Dirac Index and associated cycles of Harish-Chandra modules

TL;DR

This paper explores the relationship between Dirac index polynomials and associated cycles of certain Harish-Chandra modules in the context of equal rank real Lie groups, confirming a conjecture under specific conditions.

Contribution

It establishes an explicit link between Dirac index polynomials and associated cycle multiplicities for Harish-Chandra modules, confirming a prior conjecture under a Springer correspondence condition.

Findings

Derived an explicit formula relating Dirac index polynomials to associated cycle multiplicities.

Confirmed the conjecture from Mehdi Pandzic and Vogan (2015) under a Springer correspondence condition.

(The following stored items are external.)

/-- The merge of one 64-byte unit (Table 7-7). -/
def mergeBytes (l : List Byte) (dst src : List Byte) : List Byte × Ev :=
  match dType l with
  | 1 =>
    let r := updAll (cmaxOf l) ((numsOf (fskCb l) dst).zip (numsOf (fskCb l) src))
    (bytesOf (fskCb l) r.1, r.2)
  | 2 =>
    if dCntf l then let r := updAll 15 ((nibblesOf dst).zip (nibblesOf src)); (ofNibbles r.1, r.2)
    else ((dst.zip src).map fun p => p.1 ||| p.2, Ev.none)
  | 3 => (ofRegs6 (((regs6 dst).zip (regs6 src)).map fun p => max p.1 p.2), Ev.none)
  | _ =>
    let r := updAll (2 ^ 32 - 1) ((numsOf 4 dst).zip (numsOf 4 src))
    (bytesOf 4 r.1, r.2)

/-- Whether a region stands at the lower limit of its parameter (R149). -/
def foldLimit (l : List Byte) : Bool :=
  match dType l with
  | 1 => fskK l ≤ 2
  | 2 => mflJ l = 0
  | 3 => dcnP l ≤ 4
  | _ => qsmB l ≤ 2

/-- PARAMS after a fold. -/
def foldParams (l : List Byte) : Nat :=
  match dType l with
  | 1 => setField (dParams l) 4 5 (fskK l - 1)
  | 2 => setField (dParams l) 0 5 (mflJ l - 1)
  | 3 => setField (dParams l) 0 5 (dcnP l - 1)
  | _ => setField (dParams l) 0 3 (qsmB l - 1)

/-- Neighbours of a list paired. -/
def pairsOf : List Nat → List (Nat × Nat)
  | a :: b :: l => (a, b) :: pairsOf l
  | _ => []

/-- The counter array after a fold (R149); what it vacates reads zero. -/
def foldBytes (l : List Byte) (bs : List Byte) : List Byte × Ev :=
  match dType l with
  | 1 =>
    let r := updAll (cmaxOf l) (pairsOf ((numsOf (fskCb l) bs).take (fskD l * 2 ^ fskK l)))
    (padTo bs.length (bytesOf (fskCb l) r.1), r.2)
  | 2 =>
    let r := (List.range (2 ^ mflJ l / 2)).foldl (fun (a : List Byte × Ev) y =>
      let q := mergeBytes l ((bs.drop (128 * y)).take 64) ((bs.drop (128 * y + 64)).take 64)
      (a.1 ++ q.1, a.2.add q.2)) ([], Ev.none)
    (padTo bs.length r.1, r.2)
  | 3 =>
    let g0 := fun v => if v = 0 then 0 else v + 1
    let g1 := fun v => if v = 0 then 0 else 1
    (padTo bs.length (ofRegs6 ((pairsOf ((regs6 bs).take (2 ^ dcnP l))).map fun p => max (g0 p.1) (g1 p.2))), Ev.none)
  | _ =>
    let nb := qsmNb l
    let c := numsOf 4 bs
    let slot := fun s => c.getD (s + 1) 0
    let ng := updAll (2 ^ 32 - 1) ((List.range (nb / 2)).map fun g => (slot (nb - 2 * g), slot (nb - (2 * g + 1))))
    let ps := updAll (2 ^ 32 - 1) ((List.range (nb / 2)).map fun g => (slot (nb + 4 + 2 * g), slot (nb + 4 + (2 * g + 1))))
    (padTo bs.length (bytesOf 4 ([c.getD 0 0, slot 0] ++ ng.1.reverse ++ [slot (nb + 1), slot (nb + 2), slot (nb + 3)] ++ ps.1 ++
      [slot (2 * nb + 4)])), ng.2.add ps.2)

namespace State

/-! ### Operations of a warp -/

def skOpOf (x : Warp) (id : Nat) : Option SkOp := x.skOps.find? fun o => o.id == id

def modSk (s : State) (w : WarpId) (id : Nat) (f : SkOp → SkOp) : State :=
  s.modWarp w fun x => { x with skOps := x.skOps.map fun (o : SkOp) => if o.id = id then f o else o }

/-- Whether a place is the descriptor at a physical address. -/
def atPa (pa : Nat) : Loc → Bool
  | .mem p _ _ => p == pa
  | _ => false

/-- Whether two descriptor places are one region (R152). -/
def sameRegion (a b : Loc) : Bool :=
  match a with
  | .mem p _ _ => atPa p b
  | _ => false

/-- Whether an operation is a change of a region as a whole. -/
def wholeOp : Instr → Bool
  | .skmrg _ _ _ _ => true
  | .skfold _ _ _ => true
  | .skclr _ _ _ => true
  | _ => false

/-- A sketch operation taken away once it has performed in every lane and has retired: its registers become ready, and
its count falls (R332). -/
def finishSk (s : State) (w : WarpId) (id : Nat) : State :=
  match s.warp? w with
  | none => s
  | some x =>
    match skOpOf x id with
    | none => s
    | some o =>
      if !o.retired || !skDone o then s
      else
        let x := commitRegs x id (o.dsts.zip o.vals ++ o.stDst.zip o.stVal)
        let x := { x with skOps := x.skOps.filter fun (k : SkOp) => k.id != id }
        match o.instr with
        | .ld _ _ _ _ _ _ => s.setWarp w x
        | .st _ _ _ _ _ _ _ => (s.setWarp w x).finishStore w id
        | _ => (s.setWarp w { x with ctr := x.ctr.add .sk false }).freeBank w

/-! ### One step of one lane (row WEIGHER_UPDATE) -/

/-- Whether an operation reads the descriptor (`SKSTAT`). -/
def isStat : SkDo → Bool
  | .stat _ => true
  | _ => false

/-- Whether two lanes touch one counter, whatever region each names it through (R335). -/
def shareCounter (a b : SkLane) : Bool := a.cols.any fun c => b.cols.any fun d => sameRegion c d

/-- Whether a place is local and meets a condition on its address and key. -/
def memAny (l : Loc) (f : Nat → Nat → Bool) : Bool :=
  match l with
  | .mem pa key _ => f pa key
  | _ => false

/-- Whether an older store of the warp to a counter, or to the descriptor, of a lane has yet to perform (R74, R160), or
dirty bytes of the core there cannot reach the home yet (R364). -/
def skStale (s : State) (t : Nat) (x : Warp) (o : SkOp) (l : SkLane) : Bool :=
  (x.stores.any fun k => k.id < o.id && k.accs.any fun q => k.todo.getLsbD q.acc.lane &&
    (skPlaces l).any fun p => s.overlap t q.acc { lane := 0, ea := 0, loc := p.1, len := p.2 }) ||
  (l.dloc :: l.cols).any fun c => memAny c (s.syncHeld x.core)

/-- Whether a step of a lane must wait (R74, R75, R152, R163, R335, R364). -/
def skHeld (s : State) (t : Nat) (x : Warp) (o : SkOp) (l : SkLane) : Bool :=
  s.skStale t x o l ||
  if updates l.act then
    !o.retired || (x.window.any fun e => e.seq == o.id) || (x.loads.any fun k => k.id < o.id && !loadBound k) ||
    queryOpen x o.id || (o.lanes.any fun q => q.lane < l.lane && skOpen q && shareCounter q l) ||
    (x.skOps.any fun k => k.id < o.id && k.lanes.any fun q => skOpen q && updates q.act && shareCounter q l) ||
    (l.dloc :: l.cols).any fun c => memAny c s.homeHeld
  else
    (x.loads.any fun k => k.id < o.id && k.acq.isSome && !loadBound k) ||
    x.skOps.any fun k => k.id < o.id && k.lanes.any fun q => sameRegion q.dloc l.dloc &&
      (wholeOp k.instr || (skOpen q && (updates q.act || isStat l.act)))

/-- A core's own dirty bytes of a lane's counters and descriptor written back, so that the Weigher meets them (R74, R151). -/
def skSync (s : State) (c : Nat) (l : SkLane) : State :=
  (skPlaces l).foldl (fun s p => match p.1 with | .mem pa key _ => s.l1Sync c pa key p.2 | _ => s) s

/-- A core's copies of what an update of its own warp wrote dropped, so that the warp reads its own writes (R160). -/
def skDrop (s : State) (c : Nat) (l : SkLane) : State :=
  if updates l.act then
    (l.dloc :: l.cols).foldl (fun s p => match p with | .mem pa key _ => s.l1Drop c (lineName s.fab.fid pa) key | _ => s) s
  else s

/-- The status word of a lane that has performed (Table 18-3). -/
def skStatus (s : State) (l : SkLane) (sat : Bool) : Nat × State :=
  let (f, s) := s.descNat l.dloc 3 1
  (bit sat + 2 * bit l.und + 4 * bit (field f 2 1 == 0), s)

/-- What a lane that has performed leaves: its answer, its status, and for a window load its value, no larger than its width
holds (Table 7-6). -/
def skLaneDone (s : State) (w : WarpId) (o : SkOp) (l : SkLane) : State :=
  let (v, top) := if updates l.act then (0, l.sat) else skAnswer l l.act
  let (st, s) := s.skStatus l top
  let s := s.modSk w o.id fun k =>
    { k with vals := putLane k.vals l.lane (valueWords k.dsts.length (leBytes 8 v))
             stVal := putLane k.stVal l.lane [BitVec.ofNat 32 st] }
  match o.instr with
  | .ld _ _ wd _ _ _ =>
    let n := widthBytes wd
    (s.bindLane w o.id l.lane (leBytes n (min v (2 ^ (8 * n) - 1))) 0).finishLoad w o.id
  | _ => s

/-- One step of an operation in a lane. -/
def weigherUpdate (s : State) (w : WarpId) (id lane : Nat) : State :=
  match s.warp? w with
  | none => s
  | some x =>
    match skOpOf x id with
    | none => s
    | some o =>
      match o.lanes.find? fun l => l.lane == lane with
      | none => s
      | some l =>
        if wholeOp o.instr then s
        else if l.steps ≤ l.done then s.finishSk w id
        else if s.skHeld w.team x o l then s
        else
          let (l', s) := (s.skSync x.core l).skStep l l.act
          let s := (s.skDrop x.core l).modSk w id fun k =>
            { k with lanes := k.lanes.map fun q => if q.lane = lane then l' else q }
          let s := if o.lawf then
              s.modWarp w fun x => { x with lawDue := x.lawDue ++ l'.low.map fun a => (a, l.desc) }
            else s
          if l'.steps ≤ l'.done then (s.skLaneDone w o l').finishSk w id else s

/-! ### Counter pages of a region -/

/-- The leaves of a counter array. -/
def arrayLeaves (s : State) (w : WarpId) (l : List Byte) : List (Nat × Option Tlb) × State := s.warpLeaves w (dCbase l) (csize l)

/-- Whether a leaf may be changed as a whole (R132, R311, R338): a 512 KiB leaf of TYPE 00 with W = 1, not at TWIN 01. -/
def leafChanges (e : Tlb) : Bool := !e.big && pteType e.leaf == 0 && pteW e.leaf && pteTwin e.leaf != 1

/-- Whether a leaf may hold a counter array that operations change in place (R132, R172). -/
def leafCounts (e : Tlb) : Bool := pteType e.leaf == 0 && pteW e.leaf && pteTwin e.leaf != 1

/-- Whether a leaf may hold the counter array of a merge's source: as `leafCounts`, or a remote leaf, which R132 binds at the
package that holds its frames (R345). -/
def leafSource (e : Tlb) : Bool := leafCounts e || pteType e.leaf == 1

/-- The check of counter pages (check 6 of R332, R311, R338, R345) by a condition on their leaves: a failure, an absence, or
passed; and, for a change of the region as a whole, whether some leaf waits for the snapshot engine. -/
def arrayCheck (s : State) (w : WarpId) (l : List Byte) (good : Tlb → Bool) (whole : Bool) : Eng × Bool × State :=
  let c := s.coreOf w
  let cx := s.ctxOf w.team
  let pages := (List.range ((dCbase l + csize l - 1) / 2 ^ 19 - dCbase l / 2 ^ 19 + 1)).map fun k =>
    max (dCbase l) ((dCbase l / 2 ^ 19 + k) * 2 ^ 19)
  pages.foldl (fun (acc : Eng × Bool × State) va =>
    match acc.1 with
    | .ok _ =>
      match acc.2.2.xlate c cx va .load with
      | (.fail code, s) => (.fail code va, false, s)
      | (.absent, s) => (.absent va, false, s)
      | (.ok e, s) =>
        if !good e then (.fail 0x21 va, false, s)
        else if whole && pteTwin e.leaf ≠ 0 then (.ok [], true, s.drainAhead (s.partOf w.team) e.eaddr)
        else (.ok [], acc.2.1, s)
    | r => (r, acc.2.1, acc.2.2)) (.ok [], false, s)

/-! ### Merges (rows SKMRG and MERGE_UNIT) -/

/-- A merge that met a failure after issue (R406): the team halts, and the operation counts as done. -/
def mergeHalt (s : State) (w : WarpId) (id code va : Nat) : State :=
  (s.modWarp w fun x => { x with skOps := x.skOps.filter fun (k : SkOp) => k.id != id, ctr := x.ctr.add .sk false }).engHalt
    w code va

/-- A page that a merge waits for. -/
def mergePause (s : State) (w : WarpId) (o : SkOp) (va : Nat) (write : Bool) : State :=
  (s.modSk w o.id fun k => { k with paused := addOffs k.paused [pageOf va], pausedAt := amSet k.pausedAt (pageOf va) va }).engRequest
    w o.pc o.word o.mask va write

/-- Whether an older write of a merge's warp to bytes of a unit has yet to perform at the unit's home (R344): a store, or an
insert, deletion or change of a region. -/
def mergeWaits (s : State) (w : WarpId) (x : Warp) (o : SkOp) (region : Loc) (p : Loc × Nat) : Bool :=
  s.olderWrite x w o.id p || skWriting s w.team x o.id { lane := 0, ea := 0, loc := p.1, len := p.2 } ||
    (x.skOps.any fun k => k.id < o.id && wholeOp k.instr && k.lanes.head?.any fun l => sameRegion l.dloc region) ||
    memAny p.1 (s.syncHeld x.core)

Provided a new tool for understanding the structure of Harish-Chandra modules in representation theory.

Abstract

Let $G_{\mathbb{R}}$ be a simple real linear Lie group with maximal compact subgroup $K_{\mathbb{R}}$ and assume that ${\rm rank}(G_\mathbb{R})={\rm rank}(K_\mathbb{R})$. For any representation $X$ of Gelfand-Kirillov dimension $\frac{1}{2} {\rm dim}(G_{\mathbb{R}}/K_{\mathbb{R}})$, we consider the polynomial on the dual of a compact Cartan subalgebra given by the dimension of the Dirac index of members of the coherent family containing $X$. Under a technical condition involving the Springer correspondence, we establish an explicit relationship between this polynomial and the multiplicities of the irreducible components occurring in the associated cycle of $X$. This relationship was conjectured in \cite{MehdiPandzicVogan15}.